Libri scolastici scuole private Marocco 2026
La disputa sulla vendita dei libri scolastici nelle scuole private
Ogni anno torna a farsi sentire la protesta dei librai marocchini contro alcune scuole private che vendono o promuovono la vendita di libri scolastici all’interno delle loro strutture. La questione ha acceso un acceso dibattito tra gli operatori del settore e le istituzioni, con accuse di violazioni legali e di danni economici ai librai tradizionali.
Secondo la Rabita dei librai del Marocco, queste pratiche costituiscono un danno diretto al loro mestiere e una violazione della legge quadro n. 59.21 sull’istruzione scolastica, che vieta esplicitamente di obbligare le famiglie ad acquistare libri o materiali scolastici all’interno delle scuole o di indirizzarle verso librerie specifiche. Alcune scuole, infatti, nascondono le liste dei libri richiesti, mentre altre le espongono chiaramente e impongono ai genitori di acquistare i testi direttamente da loro.
Le posizioni delle associazioni e le implicazioni economiche
Il presidente della Rabita dei librai ha sottolineato come alcune scuole vendano direttamente libri stranieri, spesso in francese o inglese, a prezzi elevati, lasciando invece i libri in arabo a prezzi più bassi. Questo crea un’alleanza economica che danneggia i librai, i quali pagano tasse e si preparano tutto l’anno per la stagione scolastica. Inoltre, l’apertura di librerie accanto alle scuole diventa inutile quando le stesse istituzioni vendono i libri internamente, togliendo opportunità di mercato ai librai.
Dal punto di vista fiscale, lo Stato risulta essere il primo danneggiato, poiché le scuole private, non essendo enti commerciali, non dichiarano le vendite e realizzano profitti fino al 30% sulla vendita di libri importati senza che vi siano entrate fiscali.

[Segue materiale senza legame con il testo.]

theorem execCuffEnforce_keeps {s₀ s : State} {x0} (h : Keeps s₀ s) :
    OutKeeps s₀ (execCuffEnforce x0 s) := by
  unfold execCuffEnforce
  repeat' first
    | intro _
    | with_reducible first | apply measure_keeps | apply throttleStep_keeps | apply decidePark_keeps
    | with_reducible first | apply Keeps.ite | apply Keeps.ite_snd | apply Keeps.out | apply Keeps.out_fault | apply Keeps.out_refused | apply Keeps.forN | apply Keeps.getD | apply Keeps.elim | apply Keeps.foldl | apply Keeps.foldl_snd | apply Keeps.foldl_third | apply Keeps.foldl_fst
    | extract_lets
    | split
    | with_reducible assumption
    | refine Keeps.of_pair (by assumption) ?_
    | refine Keeps.of_triple (by assumption) ?_
    | refine Keeps.of_fst (by assumption) ?_
    | refine Keeps.of_some (by assumption) ?_
    | refine Keeps.of_ok (by assumption) ?_
    | simp -zeta only [Keeps.upd_iff]
    | dsimp -zeta only

theorem execSegShort_keeps {s₀ s : State} {x0} (h : Keeps s₀ s) :
    OutKeeps s₀ (execSegShort x0 s) := by
  unfold execSegShort
  repeat' first
    | intro _
    | with_reducible assumption
    | with_reducible first | apply segShort_keeps
    | with_reducible first | apply Keeps.ite | apply Keeps.ite_snd | apply Keeps.out | apply Keeps.out_fault | apply Keeps.out_refused | apply Keeps.forN | apply Keeps.getD | apply Keeps.elim | apply Keeps.foldl | apply Keeps.foldl_snd | apply Keeps.foldl_third | apply Keeps.foldl_fst
    | dsimp only
    | simp only [Keeps.upd_iff]
    | split
    | refine Keeps.of_pair (by assumption) ?_
    | refine Keeps.of_triple (by assumption) ?_
    | refine Keeps.of_fst (by assumption) ?_
    | refine Keeps.of_some (by assumption) ?_
    | refine Keeps.of_ok (by assumption) ?_

theorem execCellFail_keeps {s₀ s : State} {x0} {x1} (h : Keeps s₀ s) :
    OutKeeps s₀ (execCellFail x0 x1 s) := by
  unfold execCellFail
  repeat' first
    | intro _
    | with_reducible assumption
    | with_reducible first | apply cellFail_keeps
    | with_reducible first | apply Keeps.ite | apply Keeps.ite_snd | apply Keeps.out | apply Keeps.out_fault | apply Keeps.out_refused | apply Keeps.forN | apply Keeps.getD | apply Keeps.elim | apply Keeps.foldl | apply Keeps.foldl_snd | apply Keeps.foldl_third | apply Keeps.foldl_fst
    | dsimp only
    | simp only [Keeps.upd_iff]
    | split
    | refine Keeps.of_pair (by assumption) ?_
    | refine Keeps.of_triple (by assumption) ?_
    | refine Keeps.of_fst (by assumption) ?_
    | refine Keeps.of_some (by assumption) ?_
    | refine Keeps.of_ok (by assumption) ?_

theorem execS2Fail_keeps {s₀ s : State} {x0} {x1} (h : Keeps s₀ s) :
    OutKeeps s₀ (execS2Fail x0 x1 s) := by
  unfold execS2Fail
  repeat' first
    | intro _
    | with_reducible assumption
    | with_reducible first | apply State.put_keeps | apply s2Lost_keeps
    | with_reducible first | apply Keeps.ite | apply Keeps.ite_snd | apply Keeps.out | apply Keeps.out_fault | apply Keeps.out_refused | apply Keeps.forN | apply Keeps.getD | apply Keeps.elim | apply Keeps.foldl | apply Keeps.foldl_snd | apply Keeps.foldl_third | apply Keeps.foldl_fst
    | dsimp only
    | simp only [Keeps.upd_iff]
    | split
    | refine Keeps.of_pair (by assumption) ?_
    | refine Keeps.of_triple (by assumption) ?_
    | refine Keeps.of_fst (by assumption) ?_
    | refine Keeps.of_some (by assumption) ?_
    | refine Keeps.of_ok (by assumption) ?_

theorem execS2Trip_keeps {s₀ s : State} {x0} {x1} (h : Keeps s₀ s) :
    OutKeeps s₀ (execS2Trip x0 x1 s) := by
  unfold execS2Trip
  repeat' first
    | intro _
    | with_reducible assumption
    | with_reducible first | apply s2Trip_keeps
    | with_reducible first | apply Keeps.ite | apply Keeps.ite_snd | apply Keeps.out | apply Keeps.out_fault | apply Keeps.out_refused | apply Keeps.forN | apply Keeps.getD | apply Keeps.elim | apply Keeps.foldl | apply Keeps.foldl_snd | apply Keeps.foldl_third | apply Keeps.foldl_fst
    | dsimp only
    | simp only [Keeps.upd_iff]
    | split
    | refine Keeps.of_pair (by assumption) ?_
    | refine Keeps.of_triple (by assumption) ?_
    | refine Keeps.of_fst (by assumption) ?_
    | refine Keeps.of_some (by assumption) ?_
    | refine Keeps.of_ok (by assumption) ?_

theorem execTripProbe_keeps {s₀ s : State} {x0} {x1} (h : Keeps s₀ s) :
    OutKeeps s₀ (execTripProbe x0 x1 s) := by
  unfold execTripProbe
  repeat' first
    | intro _
    | with_reducible assumption
    | with_reducible first | apply updPlant_keeps | apply State.puts_keeps
    | with_reducible first | apply Keeps.ite | apply Keeps.ite_snd | apply Keeps.out | apply Keeps.out_fault | apply Keeps.out_refused | apply Keeps.forN | apply Keeps.getD | apply Keeps.elim | apply Keeps.foldl | apply Keeps.foldl_snd | apply Keeps.foldl_third | apply Keeps.foldl_fst
    | dsimp only
    | simp only [Keeps.upd_iff]
    | split
    | refine Keeps.of_pair (by assumption) ?_
    | refine Keeps.of_triple (by assumption) ?_
    | refine Keeps.of_fst (by assumption) ?_
    | refine Keeps.of_some (by assumption) ?_
    | refine Keeps.of_ok (by assumption) ?_

theorem execRampEnd_keeps {s₀ s : State} {x0} (h : Keeps s₀ s) :
    OutKeeps s₀ (execRampEnd x0 s) := by
  unfold execRampEnd
  repeat' first
    | intro _
    | with_reducible assumption
    | with_reducible first | apply probeTrip_keeps | apply endCuts_keeps | apply updPlant_keeps | apply powerUp_keeps
    | with_reducible first | apply Keeps.ite | apply Keeps.ite_snd | apply Keeps.out | apply Keeps.out_fault | apply Keeps.out_refused | apply Keeps.forN | apply Keeps.getD | apply Keeps.elim | apply Keeps.foldl | apply Keeps.foldl_snd | apply Keeps.foldl_third | apply Keeps.foldl_fst
    | dsimp only
    | simp only [Keeps.upd_iff]
    | split
    | refine Keeps.of_pair (by assumption) ?_
    | refine Keeps.of_triple (by assumption) ?_
    | refine Keeps.of_fst (by assumption) ?_
    | refine Keeps.of_some (by assumption) ?_
    | refine Keeps.of_ok (by assumption) ?_

end Sys2Proof.Machine
end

Dall’altra parte, l’Associazione dell’istruzione privata sostiene che non vi siano violazioni legali nel fatto che le scuole indirizzino i genitori verso librerie specifiche, definendo tali accordi come partnership per garantire la disponibilità dei libri. Inoltre, nega che le scuole vendano direttamente libri o materiali normalmente reperibili sul mercato, affermando che il loro ruolo è solo quello di fornire copie rare o non facilmente reperibili, spesso a prezzi inferiori rispetto al mercato.

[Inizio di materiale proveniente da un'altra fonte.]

theorem addLife_keeps {s₀ s : State} {x1} {x2} (h : Keeps s₀ s) :
    Keeps s₀ (addLife s x1 x2) := by
  unfold addLife
  repeat' first
    | intro _
    | with_reducible assumption
    | with_reducible first | apply settleLife_keeps | apply State.bump_keeps | apply State.setBay_keeps
    | with_reducible first | apply Keeps.ite | apply Keeps.ite_snd | apply Keeps.forN | apply Keeps.getD | apply Keeps.elim | apply Keeps.foldl | apply Keeps.foldl_snd | apply Keeps.foldl_third | apply Keeps.foldl_fst
    | dsimp only
    | simp only [Keeps.upd_iff]
    | split
    | refine Keeps.of_pair (by assumption) ?_
    | refine Keeps.of_triple (by assumption) ?_
    | refine Keeps.of_fst (by assumption) ?_
    | refine Keeps.of_some (by assumption) ?_
    | refine Keeps.of_ok (by assumption) ?_

theorem writeLife_keeps {s₀ s : State} {x1} (h : Keeps s₀ s) :
    Keeps s₀ (writeLife s x1) := by
  unfold writeLife
  repeat' first
    | intro _
    | with_reducible assumption
    | with_reducible first | apply State.pick_keeps | apply addLife_keeps | apply State.tock_keeps
    | with_reducible first | apply Keeps.ite | apply Keeps.ite_snd | apply Keeps.forN | apply Keeps.getD | apply Keeps.elim | apply Keeps.foldl | apply Keeps.foldl_snd | apply Keeps.foldl_third | apply Keeps.foldl_fst
    | dsimp only
    | simp only [Keeps.upd_iff]
    | split
    | refine Keeps.of_pair (by assumption) ?_
    | refine Keeps.of_triple (by assumption) ?_
    | refine Keeps.of_fst (by assumption) ?_
    | refine Keeps.of_some (by assumption) ?_
    | refine Keeps.of_ok (by assumption) ?_

theorem writeLives_keeps {s₀ s : State} (h : Keeps s₀ s) :
    Keeps s₀ (writeLives s) := by
  unfold writeLives
  repeat' first
    | intro _
    | with_reducible assumption
    | with_reducible first | apply writeLife_keeps
    | with_reducible first | apply Keeps.ite | apply Keeps.ite_snd | apply Keeps.forN | apply Keeps.getD | apply Keeps.elim | apply Keeps.foldl | apply Keeps.foldl_snd | apply Keeps.foldl_third | apply Keeps.foldl_fst
    | dsimp only
    | simp only [Keeps.upd_iff]
    | split
    | refine Keeps.of_pair (by assumption) ?_
    | refine Keeps.of_triple (by assumption) ?_
    | refine Keeps.of_fst (by assumption) ?_
    | refine Keeps.of_some (by assumption) ?_
    | refine Keeps.of_ok (by assumption) ?_

theorem startAuth_keeps {s₀ s : State} {x1} (h : Keeps s₀ s) :
    Keeps s₀ (startAuth s x1) := by
  unfold startAuth
  repeat' first
    | intro _
    | with_reducible assumption
    | with_reducible first | apply State.draw_keeps | apply State.setBay_keeps | apply State.tock_keeps
    | with_reducible first | apply Keeps.ite | apply Keeps.ite_snd | apply Keeps.forN | apply Keeps.getD | apply Keeps.elim | apply Keeps.foldl | apply Keeps.foldl_snd | apply Keeps.foldl_third | apply Keeps.foldl_fst
    | dsimp only
    | simp only [Keeps.upd_iff]
    | split
    | refine Keeps.of_pair (by assumption) ?_
    | refine Keeps.of_triple (by assumption) ?_
    | refine Keeps.of_fst (by assumption) ?_
    | refine Keeps.of_some (by assumption) ?_
    | refine Keeps.of_ok (by assumption) ?_

theorem admitCassette_keeps {s₀ s : State} {x1} (h : Keeps s₀ s) :
    Keeps s₀ (admitCassette s x1) := by
  unfold admitCassette
  repeat' first
    | intro _
    | with_reducible assumption
    | with_reducible first | apply startAuth_keeps | apply State.put_keeps | apply State.setBay_keeps
    | with_reducible first | apply Keeps.ite | apply Keeps.ite_snd | apply Keeps.forN | apply Keeps.getD | apply Keeps.elim | apply Keeps.foldl | apply Keeps.foldl_snd | apply Keeps.foldl_third | apply Keeps.foldl_fst
    | dsimp only
    | simp only [Keeps.upd_iff]
    | split
    | refine Keeps.of_pair (by assumption) ?_
    | refine Keeps.of_triple (by assumption) ?_
    | refine Keeps.of_fst (by assumption) ?_
    | refine Keeps.of_some (by assumption) ?_
    | refine Keeps.of_ok (by assumption) ?_

theorem overheat_keeps {s₀ s : State} {x1} (h : Keeps s₀ s) :
    Keeps s₀ (overheat s x1) := by
  unfold overheat
  repeat' first
    | intro _
    | with_reducible assumption
    | with_reducible first | apply State.setBay_keeps | apply stopRelease_keeps | apply State.put_keeps | apply holdDark_keeps
    | with_reducible first | apply Keeps.ite | apply Keeps.ite_snd | apply Keeps.forN | apply Keeps.getD | apply Keeps.elim | apply Keeps.foldl | apply Keeps.foldl_snd | apply Keeps.foldl_third | apply Keeps.foldl_fst
    | dsimp only
    | simp only [Keeps.upd_iff]
    | split
    | refine Keeps.of_pair (by assumption) ?_
    | refine Keeps.of_triple (by assumption) ?_
    | refine Keeps.of_fst (by assumption) ?_
    | refine Keeps.of_some (by assumption) ?_
    | refine Keeps.of_ok (by assumption) ?_

theorem casTemp_keeps {s₀ s : State} {x1} {x2} {x3} (h : Keeps s₀ s) :
    Keeps s₀ (casTemp s x1 x2 x3) := by
  unfold casTemp
  repeat' first
    | intro _
    | with_reducible assumption
    | with_reducible first | apply State.put_keeps | apply raiseErr_keeps | apply changeBay_keeps | apply overheat_keeps
    | with_reducible first | apply Keeps.ite | apply Keeps.ite_snd | apply Keeps.forN | apply Keeps.getD | apply Keeps.elim | apply Keeps.foldl | apply Keeps.foldl_snd | apply Keeps.foldl_third | apply Keeps.foldl_fst
    | dsimp only
    | simp only [Keeps.upd_iff]
    | split
    | refine Keeps.of_pair (by assumption) ?_
    | refine Keeps.of_triple (by assumption) ?_
    | refine Keeps.of_fst (by assumption) ?_
    | refine Keeps.of_some (by assumption) ?_
    | refine Keeps.of_ok (by assumption) ?_

theorem execLaserFail_keeps {s₀ s : State} {x0} {x1} (h : Keeps s₀ s) :
    OutKeeps s₀ (execLaserFail x0 x1 s) := by
  unfold execLaserFail
  repeat' first
    | intro _
    | with_reducible assumption
    | with_reducible first | apply laserFail_keeps
    | with_reducible first | apply Keeps.ite | apply Keeps.ite_snd | apply Keeps.out | apply Keeps.out_fault | apply Keeps.out_refused | apply Keeps.forN | apply Keeps.getD | apply Keeps.elim | apply Keeps.foldl | apply Keeps.foldl_snd | apply Keeps.foldl_third | apply Keeps.foldl_fst
    | dsimp only
    | simp only [Keeps.upd_iff]
    | split
    | refine Keeps.of_pair (by assumption) ?_
    | refine Keeps.of_triple (by assumption) ?_
    | refine Keeps.of_fst (by assumption) ?_
    | refine Keeps.of_some (by assumption) ?_
    | refine Keeps.of_ok (by assumption) ?_

theorem execCassetteWithdrawn_keeps {s₀ s : State} {x0} (h : Keeps s₀ s) :
    OutKeeps s₀ (execCassetteWithdrawn x0 s) := by
  unfold execCassetteWithdrawn
  repeat' first
    | intro _
    | with_reducible assumption
    | with_reducible first | apply emptyBay_keeps
    | with_reducible first | apply Keeps.ite | apply Keeps.ite_snd | apply Keeps.out | apply Keeps.out_fault | apply Keeps.out_refused | apply Keeps.forN | apply Keeps.getD | apply Keeps.elim | apply Keeps.foldl | apply Keeps.foldl_snd | apply Keeps.foldl_third | apply Keeps.foldl_fst
    | dsimp only
    | simp only [Keeps.upd_iff]
    | split
    | refine Keeps.of_pair (by assumption) ?_
    | refine Keeps.of_triple (by assumption) ?_
    | refine Keeps.of_fst (by assumption) ?_
    | refine Keeps.of_some (by assumption) ?_
    | refine Keeps.of_ok (by assumption) ?_

theorem execReauth_keeps {s₀ s : State} {x0} (h : Keeps s₀ s) :
    OutKeeps s₀ (execReauth x0 s) := by
  unfold execReauth
  repeat' first
    | intro _
    | with_reducible assumption
    | with_reducible first | apply State.put_keeps | apply startAuth_keeps | apply admitCassette_keeps | apply State.puts_keeps
    | with_reducible first | apply Keeps.ite | apply Keeps.ite_snd | apply Keeps.out | apply Keeps.out_fault | apply Keeps.out_refused | apply Keeps.forN | apply Keeps.getD | apply Keeps.elim | apply Keeps.foldl | apply Keeps.foldl_snd | apply Keeps.foldl_third | apply Keeps.foldl_fst
    | dsimp only
    | simp only [Keeps.upd_iff]
    | split
    | refine Keeps.of_pair (by assumption) ?_
    | refine Keeps.of_triple (by assumption) ?_
    | refine Keeps.of_fst (by assumption) ?_
    | refine Keeps.of_some (by assumption) ?_
    | refine Keeps.of_ok (by assumption) ?_

theorem finishRelease_keeps {s₀ s : State} {x1} (h : Keeps s₀ s) :
    Keeps s₀ (finishRelease s x1) := by
  unfold finishRelease
  repeat' first
    | intro _
    | with_reducible assumption
    | with_reducible first | apply changeBay_keeps | apply State.put_keeps | apply holdDark_keeps | apply writeLife_keeps | apply State.setBay_keeps
    | with_reducible first | apply Keeps.ite | apply Keeps.ite_snd | apply Keeps.forN | apply Keeps.getD | apply Keeps.elim | apply Keeps.foldl | apply Keeps.foldl_snd | apply Keeps.foldl_third | apply Keeps.foldl_fst
    | dsimp only
    | simp only [Keeps.upd_iff]
    | split
    | refine Keeps.of_pair (by assumption) ?_
    | refine Keeps.of_triple (by assumption) ?_
    | refine Keeps.of_fst (by assumption) ?_
    | refine Keeps.of_some (by assumption) ?_
    | refine Keeps.of_ok (by assumption) ?_

theorem execRelease_keeps {s₀ s : State} {x0} {x1} (h : Keeps s₀ s) :
    OutKeeps s₀ (execRelease x0 x1 s) := by
  unfold execRelease
  repeat' first
    | intro _
    | with_reducible assumption
    | with_reducible first | apply State.put_keeps | apply settleDrive_keeps | apply setPhase_keeps | apply finishRelease_keeps
    | with_reducible first | apply Keeps.ite | apply Keeps.ite_snd | apply Keeps.out | apply Keeps.out_fault | apply Keeps.out_refused | apply Keeps.forN | apply Keeps.getD | apply Keeps.elim | apply Keeps.foldl | apply Keeps.foldl_snd | apply Keeps.foldl_third | apply Keeps.foldl_fst
    | dsimp only
    | simp only [Keeps.upd_iff]
    | split
    | refine Keeps.of_pair (by assumption) ?_
    | refine Keeps.of_triple (by assumption) ?_
    | refine Keeps.of_fst (by assumption) ?_
    | refine Keeps.of_some (by assumption) ?_
    | refine Keeps.of_ok (by assumption) ?_

theorem execLasersLocked_keeps {s₀ s : State} {x0} (h : Keeps s₀ s) :
    OutKeeps s₀ (execLasersLocked x0 s) := by
  unfold execLasersLocked
  repeat' first
    | intro _
    | with_reducible assumption
    | with_reducible first | apply changeBay_keeps | apply setPhase_keeps | apply State.put_keeps
    | with_reducible first | apply Keeps.ite | apply Keeps.ite_snd | apply Keeps.out | apply Keeps.out_fault | apply Keeps.out_refused | apply Keeps.forN | apply Keeps.getD | apply Keeps.elim | apply Keeps.foldl | apply Keeps.foldl_snd | apply Keeps.foldl_third | apply Keeps.foldl_fst
    | dsimp only
    | simp only [Keeps.upd_iff]
    | split
    | refine Keeps.of_pair (by assumption) ?_
    | refine Keeps.of_triple (by assumption) ?_
    | refine Keeps.of_fst (by assumption) ?_
    | refine Keeps.of_some (by assumption) ?_
    | refine Keeps.of_ok (by assumption) ?_

theorem execCassetteAuthenticated_keeps {s₀ s : State} {x0} {x1} (h : Keeps s₀ s) :
    OutKeeps s₀ (execCassetteAuthenticated x0 x1 s) := by
  unfold execCassetteAuthenticated
  repeat' first
    | intro _
    | with_reducible assumption
    | with_reducible first | apply injectedFail_keeps | apply State.put_keeps | apply State.setBay_keeps | apply raiseErr_keeps | apply changeBay_keeps | apply stopRelease_keeps | apply holdDark_keeps | apply State.puts_keeps | apply settleLife_keeps | apply setPhase_keeps | apply setDrive_keeps
    | with_reducible first | apply Keeps.ite | apply Keeps.ite_snd | apply Keeps.out | apply Keeps.out_fault | apply Keeps.out_refused | apply Keeps.forN | apply Keeps.getD | apply Keeps.elim | apply Keeps.foldl | apply Keeps.foldl_snd | apply Keeps.foldl_third | apply Keeps.foldl_fst
    | dsimp only
    | simp only [Keeps.upd_iff]
    | split
    | refine Keeps.of_pair (by assumption) ?_
    | refine Keeps.of_triple (by assumption) ?_
    | refine Keeps.of_fst (by assumption) ?_
    | refine Keeps.of_some (by assumption) ?_
    | refine Keeps.of_ok (by assumption) ?_

theorem execCasOvertemp_keeps {s₀ s : State} {x0} {x1} (h : Keeps s₀ s) :
    OutKeeps s₀ (execCasOvertemp x0 x1 s) := by
  unfold execCasOvertemp
  repeat' first
    | intro _
    | with_reducible assumption
    | with_reducible first | apply State.setBay_keeps | apply casTemp_keeps
    | with_reducible first | apply Keeps.ite | apply Keeps.ite_snd | apply Keeps.out | apply Keeps.out_fault | apply Keeps.out_refused | apply Keeps.forN | apply Keeps.getD | apply Keeps.elim | apply Keeps.foldl | apply Keeps.foldl_snd | apply Keeps.foldl_third | apply Keeps.foldl_fst
    | dsimp only
    | simp only [Keeps.upd_iff]
    | split
    | refine Keeps.of_pair (by assumption) ?_
    | refine Keeps.of_triple (by assumption) ?_
    | refine Keeps.of_fst (by assumption) ?_
    | refine Keeps.of_some (by assumption) ?_
    | refine Keeps.of_ok (by assumption) ?_

theorem execCassetteDetect_keeps {s₀ s : State} {x0} (h : Keeps s₀ s) :
    OutKeeps s₀ (execCassetteDetect x0 s) := by
  unfold execCassetteDetect
  repeat' first
    | intro _
    | with_reducible assumption
    | with_reducible first | apply State.put_keeps | apply admitCassette_keeps
    | with_reducible first | apply Keeps.ite | apply Keeps.ite_snd | apply Keeps.out | apply Keeps.out_fault | apply Keeps.out_refused | apply Keeps.forN | apply Keeps.getD | apply Keeps.elim | apply Keeps.foldl | apply Keeps.foldl_snd | apply Keeps.foldl_third | apply Keeps.foldl_fst
    | dsimp only
    | simp only [Keeps.upd_iff]
    | split
    | refine Keeps.of_pair (by assumption) ?_
    | refine Keeps.of_triple (by assumption) ?_
    | refine Keeps.of_fst (by assumption) ?_
    | refine Keeps.of_some (by assumption) ?_
    | refine Keeps.of_ok (by assumption) ?_

theorem execDriveRampEnd_keeps {s₀ s : State} {x0} (h : Keeps s₀ s) :
    OutKeeps s₀ (execDriveRampEnd x0 s) := by
  unfold execDriveRampEnd
  repeat' first
    | intro _
    | with_reducible assumption
    | with_reducible first | apply setPhase_keeps | apply settleDrive_keeps | apply finishRelease_keeps
    | with_reducible first | apply Keeps.ite | apply Keeps.ite_snd | apply Keeps.out | apply Keeps.out_fault | apply Keeps.out_refused | apply Keeps.forN | apply Keeps.getD | apply Keeps.elim | apply Keeps.foldl | apply Keeps.foldl_snd | apply Keeps.foldl_third | apply Keeps.foldl_fst
    | dsimp only
    | simp only [Keeps.upd_iff]
    | split
    | refine Keeps.of_pair (by assumption) ?_
    | refine Keeps.of_triple (by assumption) ?_
    | refine Keeps.of_fst (by assumption) ?_
    | refine Keeps.of_some (by assumption) ?_
    | refine Keeps.of_ok (by assumption) ?_

theorem execLifeIncrement_keeps {s₀ s : State} {x0} {x1} (h : Keeps s₀ s) :
    OutKeeps s₀ (execLifeIncrement x0 x1 s) := by
  unfold execLifeIncrement
  repeat' first
    | intro _
    | with_reducible assumption
    | with_reducible first | apply addLife_keeps
    | with_reducible first | apply Keeps.ite | apply Keeps.ite_snd | apply Keeps.out | apply Keeps.out_fault | apply Keeps.out_refused | apply Keeps.forN | apply Keeps.getD | apply Keeps.elim | apply Keeps.foldl | apply Keeps.foldl_snd | apply Keeps.foldl_third | apply Keeps.foldl_fst
    | dsimp only
    | simp only [Keeps.upd_iff]
    | split
    | refine Keeps.of_pair (by assumption) ?_
    | refine Keeps.of_triple (by assumption) ?_
    | refine Keeps.of_fst (by assumption) ?_
    | refine Keeps.of_some (by assumption) ?_
    | refine Keeps.of_ok (by assumption) ?_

È in corso l’aggiornamento di un contratto tra famiglia e scuola, supervisionato dalle associazioni e dal Ministero dell’Istruzione, che vieta espressamente alle scuole di obbligare le famiglie all’acquisto dei libri o materiali scolastici. Alcune scuole, inoltre, operano come imprese che offrono servizi vari, tra cui trasporto, mensa e vendita di libri, ma senza imporre obblighi di acquisto, con una supervisione fiscale diretta.